From: Peter Xu <peterx@redhat.com>
To: "Maciej S. Szmigiero" <mail@maciej.szmigiero.name>
Cc: "Fabiano Rosas" <farosas@suse.de>,
"Alex Williamson" <alex.williamson@redhat.com>,
"Cédric Le Goater" <clg@redhat.com>,
"Eric Blake" <eblake@redhat.com>,
"Markus Armbruster" <armbru@redhat.com>,
"Daniel P . Berrangé" <berrange@redhat.com>,
"Avihai Horon" <avihaih@nvidia.com>,
"Joao Martins" <joao.m.martins@oracle.com>,
qemu-devel@nongnu.org
Subject: Re: [PATCH v3 16/24] migration/multifd: Send final SYNC only after device state is complete
Date: Thu, 5 Dec 2024 14:02:37 -0500 [thread overview]
Message-ID: <Z1H4zS_TXZtVJOhw@x1n> (raw)
In-Reply-To: <945bab06-b6e6-449e-b810-7800b996ba83@maciej.szmigiero.name>
On Tue, Nov 26, 2024 at 10:22:42PM +0100, Maciej S. Szmigiero wrote:
> On 26.11.2024 21:52, Fabiano Rosas wrote:
> > "Maciej S. Szmigiero" <mail@maciej.szmigiero.name> writes:
> >
> > > From: "Maciej S. Szmigiero" <maciej.szmigiero@oracle.com>
> > >
> > > Currently, ram_save_complete() sends a final SYNC multifd packet near this
> > > function end, after sending all of the remaining RAM data.
> > >
> > > On the receive side, this SYNC packet will cause multifd channel threads
> > > to block, waiting for the final sem_sync posting in
> > > multifd_recv_terminate_threads().
> > >
> > > However, multifd_recv_terminate_threads() won't be called until the
> > > migration is complete, which causes a problem if multifd channels are
> > > still required for transferring device state data after RAM transfer is
> > > complete but before finishing the migration process.
> > >
> > > Defer sending the final SYNC packet to the end of sending of
> > > post-switchover iterable data instead if device state transfer is possible.
> > >
> > > Signed-off-by: Maciej S. Szmigiero <maciej.szmigiero@oracle.com>
> >
> > Reviewed-by: Fabiano Rosas <farosas@suse.de>
> >
> > I wonder whether we could just defer the sync for the !device_state case
> > as well.
> >
>
> AFAIK this should work, just wanted to be extra cautious with bit
> stream timing changes in case there's for example some race in an
> older QEMU version.
I see the issue, but maybe we don't even need this patch..
When I was working on commit 637280aeb2 previously, I forgot that the SYNC
messages are together with the FLUSH which got removed.
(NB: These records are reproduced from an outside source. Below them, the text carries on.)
-- ==== Sys2Proof/Certificates/Slice0/Obligations.lean ====
section
/-!
DEFINITION. Statements for the provers.
-/

open Sys2Proof Sys2Proof.Machine

/-! ### Steps -/

/-- A step with a command at the front runs it with the queue's rest. The queue is the model's (assumption log 3). -/
def Obligations.StepRunsFront : Prop :=
  ∀ (c : Instr) (rest : List Instr) (s : State), step { s with pending := c :: rest } = exec c { s with pending := rest }

/-! ### Host commands (ch. 2) -/

/-- PING, GET_CAPS, GET_STATE, TIME_GET and TXN_STATUS answer OK with the words their rules name and change nothing else (R42, R69, R117,
R313). It rests on the choices of the assumption log 8 and 9. -/
def Obligations.IdentityCommandsAnswer : Prop :=
  (∀ (h : Hdr) (s : State), s.takes h .ping [] = true →
    ∃ t, exec (.ping h) s = .next t ∧ s.Reads t (hostCmd h .ping []) [Word.of s.dev.wallS, Word.of s.dev.wallNs]) ∧
  (∀ (h : Hdr) (s : State), s.takes h .getCaps [] = true →
    ∃ t, exec (.getCaps h) s = .next t ∧ s.Reads t (hostCmd h .getCaps [])
      [s.dev.reg R.KEEP_CAP0, s.dev.reg R.KEEP_CAP1, s.dev.reg R.KEEP_UID_LO, s.dev.reg R.KEEP_UID_HI, s.dev.reg R.KEEP_INSVC,
        nth s.dev.img.fwHeader 1 0]) ∧
  (∀ (h : Hdr) (s : State), s.takes h .getState [] = true → s.dev.power = .run →
    ∃ t, exec (.getState h) s = .next t ∧ s.Reads t (hostCmd h .getState []) [0, s.dev.reg R.KEEP_SVC_STAT]) ∧
  (∀ (h : Hdr) (s : State), s.takes h .timeGet [] = true →
    ∃ t, exec (.timeGet h) s = .next t ∧
      s.Reads t (hostCmd h .timeGet []) [Word.of s.dev.wallS, Word.of s.dev.wallNs, Word.of s.dev.wallFrac]) ∧
  (∀ (h : Hdr) (s : State), s.takes h .txnStatus [] = true → s.dev.txns = [] → s.dev.commits = [] →
    ∃ t, exec (.txnStatus h) s = .next t ∧ s.Reads t (hostCmd h .txnStatus []) [0, 0])

/-- TOKEN_STATUS answers, at any sender or tile, CTRL_PAIR_STAT, CTRL_PAIR_TERM, and the milliseconds since the last renewal received,
saturating at 0xFFFF, 0 at a holder, with the partner's mirror epoch beside it and zeros above; nothing changes (R309). Where no renewal has
come in, the rule states no milliseconds: any value of 16 bits (assumption log 19). -/
def Obligations.TokenStatusAnswers : Prop :=
  (∀ (h : Hdr) (s : State), s.takes h .tokenStatus [] = true → s.dev.hasToken = true →
    ∃ t, exec (.tokenStatus h) s = .next t ∧ s.Reads t (hostCmd h .tokenStatus [])
      [s.dev.reg R.CTRL_PAIR_STAT, s.dev.reg R.CTRL_PAIR_TERM, Word.pack [(16, 32, s.dev.twin.partnerEpoch)]]) ∧
  (∀ (h : Hdr) (x : Nat) (s : State), s.takes h .tokenStatus [] = true → s.dev.hasToken = false → s.dev.lastRenewal = some x →
    ∃ t, exec (.tokenStatus h) s = .next t ∧ s.Reads t (hostCmd h .tokenStatus [])
      [s.dev.reg R.CTRL_PAIR_STAT, s.dev.reg R.CTRL_PAIR_TERM,
        Word.pack [(0, 16, min 0xFFFF ((s.dev.now - x) / 10 ^ 9)), (16, 32, s.dev.twin.partnerEpoch)]]) ∧
  (∀ (h : Hdr) (s : State), s.takes h .tokenStatus [] = true → s.dev.hasToken = false → s.dev.lastRenewal = none →
    ∃ t n, exec (.tokenStatus h) s = .next t ∧ n < 2 ^ 16 ∧ s.Reads t (hostCmd h .tokenStatus [])
      [s.dev.reg R.CTRL_PAIR_STAT, s.dev.reg R.CTRL_PAIR_TERM, Word.pack [(0, 16, n), (16, 32, s.dev.twin.partnerEpoch)]])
It means now in
complete() we will sent SYNCs always, but always without FLUSH.
On new binaries, it means SYNCs are not collected properly on dest threads
so it'll hang all threads there.
So yeah, at least from that part it's me to blame..
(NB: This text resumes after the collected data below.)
/-! ### onSafe -/

section
variable (d : Dev) (f : Safe → Safe)
@[simp] theorem Dev.onSafe_boot : (d.onSafe f).boot = d.boot := rfl
@[simp] theorem Dev.onSafe_porst : (d.onSafe f).porst = d.porst := rfl
@[simp] theorem Dev.onSafe_supplyLow : (d.onSafe f).supplyLow = d.supplyLow := rfl
@[simp] theorem Dev.onSafe_deepPorst : (d.onSafe f).deepPorst = d.deepPorst := rfl
@[simp] theorem Dev.onSafe_power : (d.onSafe f).power = d.power := rfl
@[simp] theorem Dev.onSafe_powerGoal : (d.onSafe f).powerGoal = d.powerGoal := rfl
@[simp] theorem Dev.onSafe_powerCmd : (d.onSafe f).powerCmd = d.powerCmd := rfl
@[simp] theorem Dev.onSafe_wakeLate : (d.onSafe f).wakeLate = d.wakeLate := rfl
@[simp] theorem Dev.onSafe_lastStatus : (d.onSafe f).lastStatus = d.lastStatus := rfl
@[simp] theorem Dev.onSafe_lastDetail : (d.onSafe f).lastDetail = d.lastDetail := rfl
@[simp] theorem Dev.onSafe_role : (d.onSafe f).role = d.role := rfl
@[simp] theorem Dev.onSafe_variant : (d.onSafe f).variant = d.variant := rfl
@[simp] theorem Dev.onSafe_roleForced : (d.onSafe f).roleForced = d.roleForced := rfl
@[simp] theorem Dev.onSafe_now : (d.onSafe f).now = d.now := rfl
@[simp] theorem Dev.onSafe_free : (d.onSafe f).free = d.free := rfl
@[simp] theorem Dev.onSafe_regs : (d.onSafe f).regs = d.regs := rfl
@[simp] theorem Dev.onSafe_corAhead : (d.onSafe f).corAhead = d.corAhead := rfl
@[simp] theorem Dev.onSafe_env : (d.onSafe f).env = d.env := rfl
@[simp] theorem Dev.onSafe_host : (d.onSafe f).host = d.host := rfl
@[simp] theorem Dev.onSafe_txns : (d.onSafe f).txns = d.txns := rfl
@[simp] theorem Dev.onSafe_commits : (d.onSafe f).commits = d.commits := rfl
@[simp] theorem Dev.onSafe_prepared : (d.onSafe f).prepared = d.prepared := rfl
@[simp] theorem Dev.onSafe_cvu : (d.onSafe f).cvu = d.cvu := rfl
@[simp] theorem Dev.onSafe_clk : (d.onSafe f).clk = d.clk := rfl
@[simp] theorem Dev.onSafe_safe : (d.onSafe f).safe = f d.safe := rfl
@[simp] theorem Dev.onSafe_mc : (d.onSafe f).mc = d.mc := rfl
@[simp] theorem Dev.onSafe_images : (d.onSafe f).images = d.images := rfl
@[simp] theorem Dev.onSafe_img : (d.onSafe f).img = d.img := rfl
@[simp] theorem Dev.onSafe_time : (d.onSafe f).time = d.time := rfl
@[simp] theorem Dev.onSafe_senderNo : (d.onSafe f).senderNo = d.senderNo := rfl
@[simp] theorem Dev.onSafe_link : (d.onSafe f).link = d.link := rfl
@[simp] theorem Dev.onSafe_twin : (d.onSafe f).twin = d.twin := rfl
@[simp] theorem Dev.onSafe_ingest : (d.onSafe f).ingest = d.ingest := rfl
@[simp] theorem Dev.onSafe_flash : (d.onSafe f).flash = d.flash := rfl
@[simp] theorem Dev.onSafe_compose : (d.onSafe f).compose = d.compose := rfl
@[simp] theorem Dev.onSafe_fabric : (d.onSafe f).fabric = d.fabric := rfl
@[simp] theorem Dev.onSafe_lamp : (d.onSafe f).lamp = d.lamp := rfl
@[simp] theorem Dev.onSafe_cap : (d.onSafe f).cap = d.cap := rfl
@[simp] theorem Dev.onSafe_photo : (d.onSafe f).photo = d.photo := rfl
@[simp] theorem Dev.onSafe_out : (d.onSafe f).out = d.out := rfl
@[simp] theorem Dev.onSafe_reg (r : Nat) : (d.onSafe f).reg r = d.reg r := rfl
@[simp] theorem Dev.onSafe_get (x : Fld) : (d.onSafe f).get x = d.get x := rfl
@[simp] theorem Dev.onSafe_bit (x : Fld) : (d.onSafe f).bit x = d.bit x := rfl
@[simp] theorem Dev.onSafe_isSender : (d.onSafe f).isSender = d.isSender := rfl
@[simp] theorem Dev.onSafe_isTile : (d.onSafe f).isTile = d.isTile := rfl
@[simp] theorem Dev.onSafe_service : (d.onSafe f).service = d.service := rfl
end

/-! ### onMc -/

section
variable (d : Dev) (f : MemCtl → MemCtl)
@[simp] theorem Dev.onMc_boot : (d.onMc f).boot = d.boot := rfl
@[simp] theorem Dev.onMc_porst : (d.onMc f).porst = d.porst := rfl
@[simp] theorem Dev.onMc_supplyLow : (d.onMc f).supplyLow = d.supplyLow := rfl
@[simp] theorem Dev.onMc_deepPorst : (d.onMc f).deepPorst = d.deepPorst := rfl
@[simp] theorem Dev.onMc_power : (d.onMc f).power = d.power := rfl
@[simp] theorem Dev.onMc_powerGoal : (d.onMc f).powerGoal = d.powerGoal := rfl
@[simp] theorem Dev.onMc_powerCmd : (d.onMc f).powerCmd = d.powerCmd := rfl
@[simp] theorem Dev.onMc_wakeLate : (d.onMc f).wakeLate = d.wakeLate := rfl
@[simp] theorem Dev.onMc_lastStatus : (d.onMc f).lastStatus = d.lastStatus := rfl
@[simp] theorem Dev.onMc_lastDetail : (d.onMc f).lastDetail = d.lastDetail := rfl
@[simp] theorem Dev.onMc_role : (d.onMc f).role = d.role := rfl
@[simp] theorem Dev.onMc_variant : (d.onMc f).variant = d.variant := rfl
@[simp] theorem Dev.onMc_roleForced : (d.onMc f).roleForced = d.roleForced := rfl
@[simp] theorem Dev.onMc_now : (d.onMc f).now = d.now := rfl
@[simp] theorem Dev.onMc_free : (d.onMc f).free = d.free := rfl
@[simp] theorem Dev.onMc_regs : (d.onMc f).regs = d.regs := rfl
@[simp] theorem Dev.onMc_corAhead : (d.onMc f).corAhead = d.corAhead := rfl
@[simp] theorem Dev.onMc_env : (d.onMc f).env = d.env := rfl
@[simp] theorem Dev.onMc_host : (d.onMc f).host = d.host := rfl
@[simp] theorem Dev.onMc_txns : (d.onMc f).txns = d.txns := rfl
@[simp] theorem Dev.onMc_commits : (d.onMc f).commits = d.commits := rfl
@[simp] theorem Dev.onMc_prepared : (d.onMc f).prepared = d.prepared := rfl
@[simp] theorem Dev.onMc_cvu : (d.onMc f).cvu = d.cvu := rfl
@[simp] theorem Dev.onMc_clk : (d.onMc f).clk = d.clk := rfl
@[simp] theorem Dev.onMc_safe : (d.onMc f).safe = d.safe := rfl
@[simp] theorem Dev.onMc_mc : (d.onMc f).mc = f d.mc := rfl
@[simp] theorem Dev.onMc_images : (d.onMc f).images = d.images := rfl
@[simp] theorem Dev.onMc_img : (d.onMc f).img = d.img := rfl
@[simp] theorem Dev.onMc_time : (d.onMc f).time = d.time := rfl
@[simp] theorem Dev.onMc_senderNo : (d.onMc f).senderNo = d.senderNo := rfl
@[simp] theorem Dev.onMc_link : (d.onMc f).link = d.link := rfl
@[simp] theorem Dev.onMc_twin : (d.onMc f).twin = d.twin := rfl
@[simp] theorem Dev.onMc_ingest : (d.onMc f).ingest = d.ingest := rfl
@[simp] theorem Dev.onMc_flash : (d.onMc f).flash = d.flash := rfl
@[simp] theorem Dev.onMc_compose : (d.onMc f).compose = d.compose := rfl
@[simp] theorem Dev.onMc_fabric : (d.onMc f).fabric = d.fabric := rfl
@[simp] theorem Dev.onMc_lamp : (d.onMc f).lamp = d.lamp := rfl
@[simp] theorem Dev.onMc_cap : (d.onMc f).cap = d.cap := rfl
@[simp] theorem Dev.onMc_photo : (d.onMc f).photo = d.photo := rfl
@[simp] theorem Dev.onMc_out : (d.onMc f).out = d.out := rfl
@[simp] theorem Dev.onMc_reg (r : Nat) : (d.onMc f).reg r = d.reg r := rfl
@[simp] theorem Dev.onMc_get (x : Fld) : (d.onMc f).get x = d.get x := rfl
@[simp] theorem Dev.onMc_bit (x : Fld) : (d.onMc f).bit x = d.bit x := rfl
@[simp] theorem Dev.onMc_isSender : (d.onMc f).isSender = d.isSender := rfl
@[simp] theorem Dev.onMc_isTile : (d.onMc f).isTile = d.isTile := rfl
@[simp] theorem Dev.onMc_service : (d.onMc f).service = d.service := rfl
end

/-! ### onImg -/

section
variable (d : Dev) (f : Img → Img)
@[simp] theorem Dev.onImg_boot : (d.onImg f).boot = d.boot := rfl
@[simp] theorem Dev.onImg_porst : (d.onImg f).porst = d.porst := rfl
@[simp] theorem Dev.onImg_supplyLow : (d.onImg f).supplyLow = d.supplyLow := rfl
@[simp] theorem Dev.onImg_deepPorst : (d.onImg f).deepPorst = d.deepPorst := rfl
@[simp] theorem Dev.onImg_power : (d.onImg f).power = d.power := rfl
@[simp] theorem Dev.onImg_powerGoal : (d.onImg f).powerGoal = d.powerGoal := rfl
@[simp] theorem Dev.onImg_powerCmd : (d.onImg f).powerCmd = d.powerCmd := rfl
@[simp] theorem Dev.onImg_wakeLate : (d.onImg f).wakeLate = d.wakeLate := rfl
@[simp] theorem Dev.onImg_lastStatus : (d.onImg f).lastStatus = d.lastStatus := rfl
@[simp] theorem Dev.onImg_lastDetail : (d.onImg f).lastDetail = d.lastDetail := rfl
@[simp] theorem Dev.onImg_role : (d.onImg f).role = d.role := rfl
@[simp] theorem Dev.onImg_variant : (d.onImg f).variant = d.variant := rfl
@[simp] theorem Dev.onImg_roleForced : (d.onImg f).roleForced = d.roleForced := rfl
@[simp] theorem Dev.onImg_now : (d.onImg f).now = d.now := rfl
@[simp] theorem Dev.onImg_free : (d.onImg f).free = d.free := rfl
@[simp] theorem Dev.onImg_regs : (d.onImg f).regs = d.regs := rfl
@[simp] theorem Dev.onImg_corAhead : (d.onImg f).corAhead = d.corAhead := rfl
@[simp] theorem Dev.onImg_env : (d.onImg f).env = d.env := rfl
@[simp] theorem Dev.onImg_host : (d.onImg f).host = d.host := rfl
@[simp] theorem Dev.onImg_txns : (d.onImg f).txns = d.txns := rfl
@[simp] theorem Dev.onImg_commits : (d.onImg f).commits = d.commits := rfl
@[simp] theorem Dev.onImg_prepared : (d.onImg f).prepared = d.prepared := rfl
@[simp] theorem Dev.onImg_cvu : (d.onImg f).cvu = d.cvu := rfl
@[simp] theorem Dev.onImg_clk : (d.onImg f).clk = d.clk := rfl
@[simp] theorem Dev.onImg_safe : (d.onImg f).safe = d.safe := rfl
@[simp] theorem Dev.onImg_mc : (d.onImg f).mc = d.mc := rfl
@[simp] theorem Dev.onImg_images : (d.onImg f).images = d.images := rfl
@[simp] theorem Dev.onImg_img : (d.onImg f).img = f d.img := rfl
@[simp] theorem Dev.onImg_time : (d.onImg f).time = d.time := rfl
@[simp] theorem Dev.onImg_senderNo : (d.onImg f).senderNo = d.senderNo := rfl
@[simp] theorem Dev.onImg_link : (d.onImg f).link = d.link := rfl
@[simp] theorem Dev.onImg_twin : (d.onImg f).twin = d.twin := rfl
@[simp] theorem Dev.onImg_ingest : (d.onImg f).ingest = d.ingest := rfl
@[simp] theorem Dev.onImg_flash : (d.onImg f).flash = d.flash := rfl
@[simp] theorem Dev.onImg_compose : (d.onImg f).compose = d.compose := rfl
@[simp] theorem Dev.onImg_fabric : (d.onImg f).fabric = d.fabric := rfl
@[simp] theorem Dev.onImg_lamp : (d.onImg f).lamp = d.lamp := rfl
@[simp] theorem Dev.onImg_cap : (d.onImg f).cap = d.cap := rfl
@[simp] theorem Dev.onImg_photo : (d.onImg f).photo = d.photo := rfl
@[simp] theorem Dev.onImg_out : (d.onImg f).out = d.out := rfl
@[simp] theorem Dev.onImg_reg (r : Nat) : (d.onImg f).reg r = d.reg r := rfl
@[simp] theorem Dev.onImg_get (x : Fld) : (d.onImg f).get x = d.get x := rfl
@[simp] theorem Dev.onImg_bit (x : Fld) : (d.onImg f).bit x = d.bit x := rfl
@[simp] theorem Dev.onImg_isSender : (d.onImg f).isSender = d.isSender := rfl
@[simp] theorem Dev.onImg_isTile : (d.onImg f).isTile = d.isTile := rfl
@[simp] theorem Dev.onImg_service : (d.onImg f).service = d.service := rfl
end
I think maybe VFIO doesn't need to change the generic path to sync, because
logically speaking VFIO can also use multifd_send_sync_main() in its own
complete() hook to flush everything. Here the trick is such sync doesn't
need to be attached to any message (either SYNC or FLUSH, that only RAM
uses). The sync is about "sync against all sender threads", just like what
we do exactly with mapped-ram. Mapped-ram tricked that path with a
use_packet check in sender thread, however for VFIO we could already expose
a new parameter to multifd_send_sync_main() saying "let's only sync
threads".
I sent two small patches here:
https://lore.kernel.org/r/20241205185303.897010-1-peterx@redhat.com
The 1st patch should fix the SYNC message hang for 637280aeb2 that I did.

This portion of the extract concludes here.